**Assigned task**
Starting with the line that contains "is repeated. -/" and stopping after the line that contains "let b := if beta then 0x3A else 0x34", copy the entries below exactly. Include nothing else.
_ _ _
/-- CAL_PASS_START (R187): the leader reads the time parameters of every node that reaches a port. -/
def calPassStart (n : Nat) (s : State) : State :=
  if s.leader && s.hasString n && !(s.calX n).running then
    let s := (s.setCalX n fun _ => { CalX.initial with running := true }).flag (Obj.cal.calStatus n) 1
    s.each (s.reaching n) fun p t =>
      t.request n Op.read .single p (leBytes 0x30 2 ++ leBytes 16 2) (.calibration 0) none
  else s

/-- CAL_PASS_RETRY (R188): 10 s after a failed pass it is repeated. -/
def calPassRetry (n : Nat) (s : State) : State :=
  if (s.calX n).retryDue then calPassStart n s else s

/-- TIME_RECALIBRATE (R187): one string's ring, or all of them; BAD_VALUE for a string not configured. -/
def timeRecalibrate (string : Nat) (s : State) : State :=
  let st := Obj.time.cmdStatus
  if string = 0xFFFF then
    s.each ((List.range 256).filter s.hasString) calPassStart |>.accept st TimeCmd.recalibrate Oc.done
  else if s.hasString string then (calPassStart string s).accept st TimeCmd.recalibrate Oc.done
  else s.refuse st TimeCmd.recalibrate Oc.badValue

/-- Whether a node locks its interfaces west (R183). -/
def State.locksWest (s : State) (n p : Nat) : Bool :=
  s.reaches n p && (!s.reaches (256 + n) p || decide (p ≤ s.ringN n + 1 - p))

/-- One end of a segment as the calibration takes it: RTT, TURN, A (R187). -/
structure SegEnd where
  rtt : Nat
  turn : Nat
  asym : Int

/-- A word a node reported, by parameter address 0x0030 to 0x003F. -/
def CalX.param (x : CalX) (p a : Nat) : Nat :=
  match x.reads.find? (fun r => r.1 == p) with
  | some r => (r.2.getD (a - 0x30) 0).toNat
  | none => 0

/-- The end of a segment on interface α (beta false) or β: `side` true is the end's east side. Position 0 is the west
port, N + 1 the east port; a module port's own interface holds its means, the other the follower's (R187). -/
def State.segEnd (s : State) (n : Nat) (x : CalX) (beta east : Bool) (p : Nat) : SegEnd :=
  let len := s.ringN n
  if p = 0 ∨ p = len + 1 then
    let i := if p = 0 then n else 256 + n
    let asym := match s.catOf with
      | some c => match c.rings.find? (fun r => r.string == n) with
        | some r => if p = 0 then r.asymW else r.asymE
        | none => 0
      | none => 0
    if beta == s.sys.unitB then ⟨mean64 (s.portX i).rtts, mean64 (s.portX i).turns, asym⟩
    else
      let m := lookupD (0, 0) s.time.partnerMeans i
      ⟨m.1, m.2, asym⟩
  else
    let b := if beta then 0x3A else 0x34
    ⟨x.param p (b + 2 + east.toNat), x.param p (b + 4 + east.toNat), signedOf 32 (x.param p b)⟩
_ _ _
**Output below**
/-- CAL_PASS_RETRY (R188): 10 s after a failed pass it is repeated. -/
def calPassRetry (n : Nat) (s : State) : State :=
  if (s.calX n).retryDue then calPassStart n s else s

/-- TIME_RECALIBRATE (R187): one string's ring, or all of them; BAD_VALUE for a string not configured. -/
def timeRecalibrate (string : Nat) (s : State) : State :=
  let st := Obj.time.cmdStatus
  if string = 0xFFFF then
    s.each ((List.range 256).filter s.hasString) calPassStart |>.accept st TimeCmd.recalibrate Oc.done
  else if s.hasString string then (calPassStart string s).accept st TimeCmd.recalibrate Oc.done
  else s.refuse st TimeCmd.recalibrate Oc.badValue

/-- Whether a node locks its interfaces west (R183). -/
def State.locksWest (s : State) (n p : Nat) : Bool :=
  s.reaches n p && (!s.reaches (256 + n) p || decide (p ≤ s.ringN n + 1 - p))

/-- One end of a segment as the calibration takes it: RTT, TURN, A (R187). -/
structure SegEnd where
  rtt : Nat
  turn : Nat
  asym : Int

/-- A word a node reported, by parameter address 0x0030 to 0x003F. -/
def CalX.param (x : CalX) (p a : Nat) : Nat :=
  match x.reads.find? (fun r => r.1 == p) with
  | some r => (r.2.getD (a - 0x30) 0).toNat
  | none => 0

/-- The end of a segment on interface α (beta false) or β: `side` true is the end's east side. Position 0 is the west
port, N + 1 the east port; a module port's own interface holds its means, the other the follower's (R187). -/
def State.segEnd (s : State) (n : Nat) (x : CalX) (beta east : Bool) (p : Nat) : SegEnd :=
  let len := s.ringN n
  if p = 0 ∨ p = len + 1 then
    let i := if p = 0 then n else 256 + n
    let asym := match s.catOf with
      | some c => match c.rings.find? (fun r => r.string == n) with
        | some r => if p = 0 then r.asymW else r.asymE
        | none => 0
      | none => 0
    if beta == s.sys.unitB then ⟨mean64 (s.portX i).rtts, mean64 (s.portX i).turns, asym⟩
    else
      let m := lookupD (0, 0) s.time.partnerMeans i
      ⟨m.1, m.2, asym⟩
  else
    let b := if beta then 0x3A else 0x34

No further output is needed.